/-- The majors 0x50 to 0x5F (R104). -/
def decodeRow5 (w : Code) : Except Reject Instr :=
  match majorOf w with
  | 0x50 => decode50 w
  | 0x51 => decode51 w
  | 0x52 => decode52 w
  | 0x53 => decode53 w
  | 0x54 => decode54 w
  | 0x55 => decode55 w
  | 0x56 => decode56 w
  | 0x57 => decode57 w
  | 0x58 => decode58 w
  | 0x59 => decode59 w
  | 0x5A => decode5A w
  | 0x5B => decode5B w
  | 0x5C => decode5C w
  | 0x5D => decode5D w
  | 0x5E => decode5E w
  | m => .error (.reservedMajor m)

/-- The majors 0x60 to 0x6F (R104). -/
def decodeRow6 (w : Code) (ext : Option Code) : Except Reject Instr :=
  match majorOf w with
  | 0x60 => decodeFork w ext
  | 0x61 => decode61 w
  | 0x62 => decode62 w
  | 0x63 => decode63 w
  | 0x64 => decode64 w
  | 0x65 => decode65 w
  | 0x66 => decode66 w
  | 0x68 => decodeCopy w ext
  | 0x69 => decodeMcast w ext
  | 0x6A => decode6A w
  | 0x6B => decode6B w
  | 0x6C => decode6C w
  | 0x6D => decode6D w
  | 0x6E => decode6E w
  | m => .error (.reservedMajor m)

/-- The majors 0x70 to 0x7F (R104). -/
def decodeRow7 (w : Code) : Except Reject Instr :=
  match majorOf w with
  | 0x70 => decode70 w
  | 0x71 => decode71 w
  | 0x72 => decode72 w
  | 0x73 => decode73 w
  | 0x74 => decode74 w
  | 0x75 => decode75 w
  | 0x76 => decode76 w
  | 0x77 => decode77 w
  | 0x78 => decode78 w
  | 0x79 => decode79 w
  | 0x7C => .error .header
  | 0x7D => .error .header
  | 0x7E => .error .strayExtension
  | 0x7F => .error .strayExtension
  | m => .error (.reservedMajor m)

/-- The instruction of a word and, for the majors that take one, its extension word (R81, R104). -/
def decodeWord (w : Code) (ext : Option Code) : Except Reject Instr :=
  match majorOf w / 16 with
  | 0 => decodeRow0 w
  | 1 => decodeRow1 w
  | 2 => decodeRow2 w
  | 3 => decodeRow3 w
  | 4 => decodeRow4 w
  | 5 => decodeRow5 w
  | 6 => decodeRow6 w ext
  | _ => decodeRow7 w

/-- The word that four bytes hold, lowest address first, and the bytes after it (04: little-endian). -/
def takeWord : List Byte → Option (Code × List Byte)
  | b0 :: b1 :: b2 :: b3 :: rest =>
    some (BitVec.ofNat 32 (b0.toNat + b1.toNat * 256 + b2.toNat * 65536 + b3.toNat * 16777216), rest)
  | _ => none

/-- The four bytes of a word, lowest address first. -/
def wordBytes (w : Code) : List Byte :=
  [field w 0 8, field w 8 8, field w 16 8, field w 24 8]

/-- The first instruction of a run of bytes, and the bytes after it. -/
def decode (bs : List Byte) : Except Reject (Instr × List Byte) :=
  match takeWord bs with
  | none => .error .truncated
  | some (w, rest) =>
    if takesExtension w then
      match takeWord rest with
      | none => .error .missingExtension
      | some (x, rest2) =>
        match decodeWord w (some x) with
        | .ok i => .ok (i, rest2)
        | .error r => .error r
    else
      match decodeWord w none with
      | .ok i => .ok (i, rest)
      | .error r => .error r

--

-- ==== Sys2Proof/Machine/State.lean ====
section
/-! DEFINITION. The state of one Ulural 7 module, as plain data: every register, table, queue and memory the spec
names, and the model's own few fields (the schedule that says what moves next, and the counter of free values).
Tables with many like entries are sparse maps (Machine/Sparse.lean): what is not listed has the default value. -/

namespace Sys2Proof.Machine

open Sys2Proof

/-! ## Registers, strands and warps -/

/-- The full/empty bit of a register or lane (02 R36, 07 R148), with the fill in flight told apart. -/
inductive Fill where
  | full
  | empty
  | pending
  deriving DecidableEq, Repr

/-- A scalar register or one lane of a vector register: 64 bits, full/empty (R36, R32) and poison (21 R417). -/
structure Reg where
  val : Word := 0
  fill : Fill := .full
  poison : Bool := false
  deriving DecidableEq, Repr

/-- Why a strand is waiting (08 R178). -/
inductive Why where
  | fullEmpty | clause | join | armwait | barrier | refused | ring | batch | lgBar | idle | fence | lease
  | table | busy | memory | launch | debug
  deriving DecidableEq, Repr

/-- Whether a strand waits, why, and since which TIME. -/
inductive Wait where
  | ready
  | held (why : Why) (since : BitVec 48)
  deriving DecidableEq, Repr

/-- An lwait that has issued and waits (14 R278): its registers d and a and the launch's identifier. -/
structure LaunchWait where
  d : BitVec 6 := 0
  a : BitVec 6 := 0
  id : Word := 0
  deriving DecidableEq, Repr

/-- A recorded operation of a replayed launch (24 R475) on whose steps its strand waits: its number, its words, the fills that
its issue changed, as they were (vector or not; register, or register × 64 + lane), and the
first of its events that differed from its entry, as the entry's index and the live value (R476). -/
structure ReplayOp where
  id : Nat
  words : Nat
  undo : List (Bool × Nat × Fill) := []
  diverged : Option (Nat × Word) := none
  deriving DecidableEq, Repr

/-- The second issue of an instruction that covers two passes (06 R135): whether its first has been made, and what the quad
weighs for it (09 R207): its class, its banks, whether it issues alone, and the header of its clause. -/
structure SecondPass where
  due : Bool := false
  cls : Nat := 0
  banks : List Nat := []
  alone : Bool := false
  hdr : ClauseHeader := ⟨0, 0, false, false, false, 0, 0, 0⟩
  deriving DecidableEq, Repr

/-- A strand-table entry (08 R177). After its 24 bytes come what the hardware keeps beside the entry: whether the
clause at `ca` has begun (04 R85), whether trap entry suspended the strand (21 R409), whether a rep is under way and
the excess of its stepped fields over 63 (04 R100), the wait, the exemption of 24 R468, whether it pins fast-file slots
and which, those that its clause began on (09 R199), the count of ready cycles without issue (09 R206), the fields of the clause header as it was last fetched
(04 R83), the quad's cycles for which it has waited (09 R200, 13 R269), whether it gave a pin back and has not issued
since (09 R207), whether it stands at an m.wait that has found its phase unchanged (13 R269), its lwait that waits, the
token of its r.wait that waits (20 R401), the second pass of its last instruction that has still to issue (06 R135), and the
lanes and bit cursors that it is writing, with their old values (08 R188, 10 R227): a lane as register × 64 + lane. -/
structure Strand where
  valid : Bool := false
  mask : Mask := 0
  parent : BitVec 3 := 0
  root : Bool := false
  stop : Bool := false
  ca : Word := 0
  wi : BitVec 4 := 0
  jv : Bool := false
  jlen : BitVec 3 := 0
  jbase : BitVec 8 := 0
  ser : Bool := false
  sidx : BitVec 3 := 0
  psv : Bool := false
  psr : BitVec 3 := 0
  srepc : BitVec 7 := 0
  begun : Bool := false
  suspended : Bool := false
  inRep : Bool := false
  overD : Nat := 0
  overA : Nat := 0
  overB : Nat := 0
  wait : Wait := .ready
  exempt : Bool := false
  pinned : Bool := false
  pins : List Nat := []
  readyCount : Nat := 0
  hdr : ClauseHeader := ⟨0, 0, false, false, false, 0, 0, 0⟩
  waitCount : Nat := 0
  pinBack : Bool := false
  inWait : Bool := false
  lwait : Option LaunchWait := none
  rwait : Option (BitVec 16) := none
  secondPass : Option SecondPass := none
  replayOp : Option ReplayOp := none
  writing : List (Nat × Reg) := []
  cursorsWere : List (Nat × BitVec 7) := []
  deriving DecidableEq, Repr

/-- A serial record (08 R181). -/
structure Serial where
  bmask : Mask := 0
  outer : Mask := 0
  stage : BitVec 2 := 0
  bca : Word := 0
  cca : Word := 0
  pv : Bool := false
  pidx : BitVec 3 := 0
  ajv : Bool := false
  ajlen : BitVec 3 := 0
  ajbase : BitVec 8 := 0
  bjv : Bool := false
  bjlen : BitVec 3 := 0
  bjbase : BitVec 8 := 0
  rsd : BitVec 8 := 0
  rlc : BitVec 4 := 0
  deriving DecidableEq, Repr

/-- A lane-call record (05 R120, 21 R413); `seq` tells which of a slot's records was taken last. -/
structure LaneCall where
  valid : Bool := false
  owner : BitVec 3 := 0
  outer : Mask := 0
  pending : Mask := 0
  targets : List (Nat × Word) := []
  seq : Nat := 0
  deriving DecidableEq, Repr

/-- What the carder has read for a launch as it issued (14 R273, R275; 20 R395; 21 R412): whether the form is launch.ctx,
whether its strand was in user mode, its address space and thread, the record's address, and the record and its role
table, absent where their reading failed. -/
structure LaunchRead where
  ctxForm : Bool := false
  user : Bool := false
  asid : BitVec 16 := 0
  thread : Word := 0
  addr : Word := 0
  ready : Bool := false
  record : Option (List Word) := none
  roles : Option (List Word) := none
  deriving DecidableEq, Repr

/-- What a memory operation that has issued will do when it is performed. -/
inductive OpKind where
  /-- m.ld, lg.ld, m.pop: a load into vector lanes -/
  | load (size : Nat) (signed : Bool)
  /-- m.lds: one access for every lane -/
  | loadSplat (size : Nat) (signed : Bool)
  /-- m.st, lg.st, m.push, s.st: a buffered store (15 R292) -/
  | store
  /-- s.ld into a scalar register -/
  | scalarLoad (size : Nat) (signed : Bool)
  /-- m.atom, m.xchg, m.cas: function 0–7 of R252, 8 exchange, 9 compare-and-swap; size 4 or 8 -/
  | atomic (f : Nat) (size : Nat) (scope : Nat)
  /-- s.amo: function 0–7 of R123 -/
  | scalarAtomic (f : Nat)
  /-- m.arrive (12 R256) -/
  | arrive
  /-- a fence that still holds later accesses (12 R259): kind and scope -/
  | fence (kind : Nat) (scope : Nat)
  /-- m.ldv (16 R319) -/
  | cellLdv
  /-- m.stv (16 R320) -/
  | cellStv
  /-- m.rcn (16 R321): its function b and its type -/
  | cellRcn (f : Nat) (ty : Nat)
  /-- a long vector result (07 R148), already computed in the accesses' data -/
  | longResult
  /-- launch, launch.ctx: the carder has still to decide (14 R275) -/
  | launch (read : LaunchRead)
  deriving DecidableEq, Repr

• **INSTRUCTIONS FOR THE TASK**: Where in the records does the string "alone" appear? Copy every line that has it.

• **RESULT OF THIS EXERCISE**:
weighs for it (09 R207): its class, its banks, whether it issues alone, and the header of its clause. -/
  alone : Bool := false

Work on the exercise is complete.